2.1 Protein structures and structural domains

  1. Go to PDB and find the structure 1m3q. What does this protein do? Where does it come from? Fool around the page to get to know it a bit.
  2. Go to 3d view, if possible select the “NGL” viewer (bottom right of the window) and play with the settings.

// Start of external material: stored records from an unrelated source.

-- ==== Sys2Proof/Machine/DelayLine.lean ====
section
/-! DEFINITION. `DELAY`, the delay line with feedback, its side-chains and the legacy single-cell mode (46_delay.md R215 to R221). -/

namespace Sys2Proof.Machine

/-- `pop()` on the history (R215): the oldest element and the rest. The rules never pop an empty history; `+0` stands there
(DESIGN CHOICE, notes/assumptions/13.md). -/
def fifoPop : List Num64 → Num64 × List Num64
  | [] => (F64.posZero, [])
  | v :: rest => (v, rest)

/-- `push(v)` (R215): `v` becomes the newest element. -/
def fifoPush (fifo : List Num64) (v : Num64) : List Num64 := fifo ++ [v]

/-- `DELAY_LEN`: the length of `FIFO` (10_state.md R46). -/
def Delay.len (d : Delay) : Nat := d.fifo.length

/-- The sample delayed by `DELAY_N` calls and the history without it: the oldest when `DELAY_LEN = DELAY_N`, else `+0` (R218). -/
def delayTake (d : Delay) : Num64 × List Num64 :=
  if d.len = d.n.toNat then fifoPop d.fifo else (F64.posZero, d.fifo)

/-- The running total: `x + DELAY_FB * d` (R218). -/
def delayTotal (d : Delay) (x : Num64) : Num64 := F64.add x (F64.mul d.fb (delayTake d).1)

/-- `process_SC(t)` (R221): step 3 of the named unit's `PROC`; the value it returns and the state with that unit's new history. -/
def sideProcess (sc : SideChain) (sat : Bool) (t : Num64) (s : State) : Num64 × State :=
  match sc with
  | .lp1 => let r := lp1Process s.lp1 t; (r.1, { s with lp1 := r.2 })
  | .dcr => let r := dcrProcess s.dcr t; (r.1, { s with dcr := r.2 })
  | .iir3 => let r := iir3Process s.conf s.iir3 t; (r.1, { s with iir3 := r.2 })
  | .rclp => let r := rclpProcess s.rclp t; (r.1, { s with rclp := r.2 })
  | .rcbp => let r := rcbpProcess s.rcbp t; (r.1, { s with rcbp := r.2 })
  | .moog => let r := moogProcess sat s.moog t; (r.1, { s with moog := r.2 })
  | .bw => let r := bwProcess s.bw t; (r.1, { s with bw := r.2 })

/-- The history after the total `v` of `DELAY.PROC` is pushed, and the delayed sample in `Y` (R218). -/
def delayFinish (d : Num64 × List Num64) (v : Num64) (s : State) : State :=
  ({ s with delay := { s.delay with fifo := fifoPush d.2 v } }).writeY d.1

/-- `DELAY.PROC` without a side-chain, on input `x` (R218). -/
def delayProcess (x : Num64) (s : State) : State := delayFinish (delayTake s.delay) (delayTotal s.delay x) s

/-- `DELAY.PROC` with side-chain `sc`, on input `x` (R218, R221). -/
def delayProcessSc (sc : SideChain) (sat : Bool) (x : Num64) (s : State) : State :=
  let r := sideProcess sc sat (delayTotal s.delay x) s
  delayFinish (delayTake s.delay) r.1 r.2

/-- A `DELAY.PROC` with side-chain: the delay line's own `CFGVALID` bit is checked before the side-chain's (60_exceptions.md R253). -/
def delayScCommand (sc : SideChain) (sat iny : Bool) (i : Instr) (s : State) : State :=
  whenConfigured .delay i s (whenConfigured sc.unit i s (delayProcessSc sc sat (inputSample iny s) s))

/-- `DELAY.PROCNT` step 3 (R220): the recurrence of R218 on the one cell. -/
def delayNoTime (x : Num64) (d : Delay) : Num64 × Delay :=
  (d.cell, { d with cell := F64.add x (F64.mul d.fb d.cell) })

/-- The checks of `DELAY.CFG` in their order (R217); the accepted length, floored. -/
def delayCheck (delayMax : Nat) (len fb : Num64) : Except (ErrCause × Num64) Nat :=
  if !F64.le F64.one len then .error (.dlLenNonPos, len)
  else if F64.le (F64.ofNat (delayMax + 1)) len then .error (.dlLenMax, len)
  else if !(F64.le F64.posZero fb && F64.lt fb F64.one) then .error (.dlFb, fb)
  else .ok (F64.floor len).toNat

/-- The writes of `DELAY.CFG` (R217): on shrinking, the oldest entries are dropped. -/
def delayConfigure (n : Nat) (fb : Num64) (d : Delay) : Delay :=
  { d with n := BitVec.ofNat 32 n, fb := fb, fifo := d.fifo.drop (d.len - n) }

/-- The history emptied and the cell zeroed (R219). -/
def delayReset (d : Delay) : Delay := { d with fifo := [], cell := F64.posZero }

/-- `DELAY.CFG` (R217). -/
def execDelayCfg (s : State) : Host.Outcome State Fault Refusal :=
  .next (whenValid .delayCfg s (delayCheck s.conf.delayMax (arg0 s) (arg1 s)) fun n =>
    ({ s with delay := delayConfigure n (arg1 s) s.delay }).markConfigured .delay)

/-- `DELAY.PROC` without a side-chain (R218). -/
def execDelayProc (iny : Bool) (s : State) : Host.Outcome State Fault Refusal :=
  .next (whenConfigured .delay (.delayProc iny) s (delayProcess (inputSample iny s) s))

/-- `DELAY.PROC sc=LP1` (R218, R221). -/
def execDelayProcScLp1 (iny : Bool) (s : State) : Host.Outcome State Fault Refusal :=
  .next (delayScCommand .lp1 false iny (.delayProcScLp1 iny) s)

/-- `DELAY.PROC sc=DCR` (R218, R221). -/
def execDelayProcScDcr (iny : Bool) (s : State) : Host.Outcome State Fault Refusal :=
  .next (delayScCommand .dcr false iny (.delayProcScDcr iny) s)

/-- `DELAY.PROC sc=IIR3` (R218, R221). -/
def execDelayProcScIir3 (iny : Bool) (s : State) : Host.Outcome State Fault Refusal :=
  .next (delayScCommand .iir3 false iny (.delayProcScIir3 iny) s)

/-- `DELAY.PROC sc=RCLP` (R218, R221). -/
def execDelayProcScRclp (iny : Bool) (s : State) : Host.Outcome State Fault Refusal :=
  .next (delayScCommand .rclp false iny (.delayProcScRclp iny) s)

/-- `DELAY.PROC sc=RCBP` (R218, R221). -/
def execDelayProcScRcbp (iny : Bool) (s : State) : Host.Outcome State Fault Refusal :=
  .next (delayScCommand .rcbp false iny (.delayProcScRcbp iny) s)

/-- `DELAY.PROC sc=MOOG`, its `SAT` passed to the ladder (R218, R221). -/
def execDelayProcScMoog (sat iny : Bool) (s : State) : Host.Outcome State Fault Refusal :=
  .next (delayScCommand .moog sat iny (.delayProcScMoog sat iny) s)

/-- `DELAY.PROC sc=BW` (R218, R221). -/
def execDelayProcScBw (iny : Bool) (s : State) : Host.Outcome State Fault Refusal :=
  .next (delayScCommand .bw false iny (.delayProcScBw iny) s)

/-- `DELAY.PROCNT` (R220). -/
def execDelayProcNt (iny : Bool) (s : State) : Host.Outcome State Fault Refusal :=
  let r := delayNoTime (inputSample iny s) s.delay
  .next (whenConfigured .delay (.delayProcNt iny) s ({ s with delay := r.2 }.writeY r.1))

/-- `DELAY.RST` (R219). -/
def execDelayRst (s : State) : Host.Outcome State Fault Refusal :=
  .next { s with delay := delayReset s.delay }

end Sys2Proof.Machine
end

What do you see? Which structural elements can you identify? Try the following:
    • Color structure by chain
    • Check the views: licorice, surface, backbone
    • Color by: structure, hydrophobicity (if you are using the default viewer, click on the three dots next to the polymer, then click “Cartoon representation” or “add/remove representation”. The NGL viewer is by far easier to use)
  3. In a new browser tab, open the structure 1xqo. Compare both structures. Do you find similarities? Differences?
  4. Go to the DALI server and choose “Pairwise”, for pairwise structural alignments. Structural alignments not only look at a sequence, but also on its structure to align two proteins. Align 1m3q and 1xqo (use the “+” button to enter the second sequence), but use the identifiers 1m3qA and 1xqoA to indicate that you want to align the A chains of the structures. When the results appear, click on the “interactive” page.
  5. What do upper and lower case letters mean in the alignment?
  6. Select the 1xqo sequence and click on “Structural alignment”. What do you see?
  7. Now click on “3D superimposition”. What do you see? What is that? Can you guess? (we will discuss it in a minute)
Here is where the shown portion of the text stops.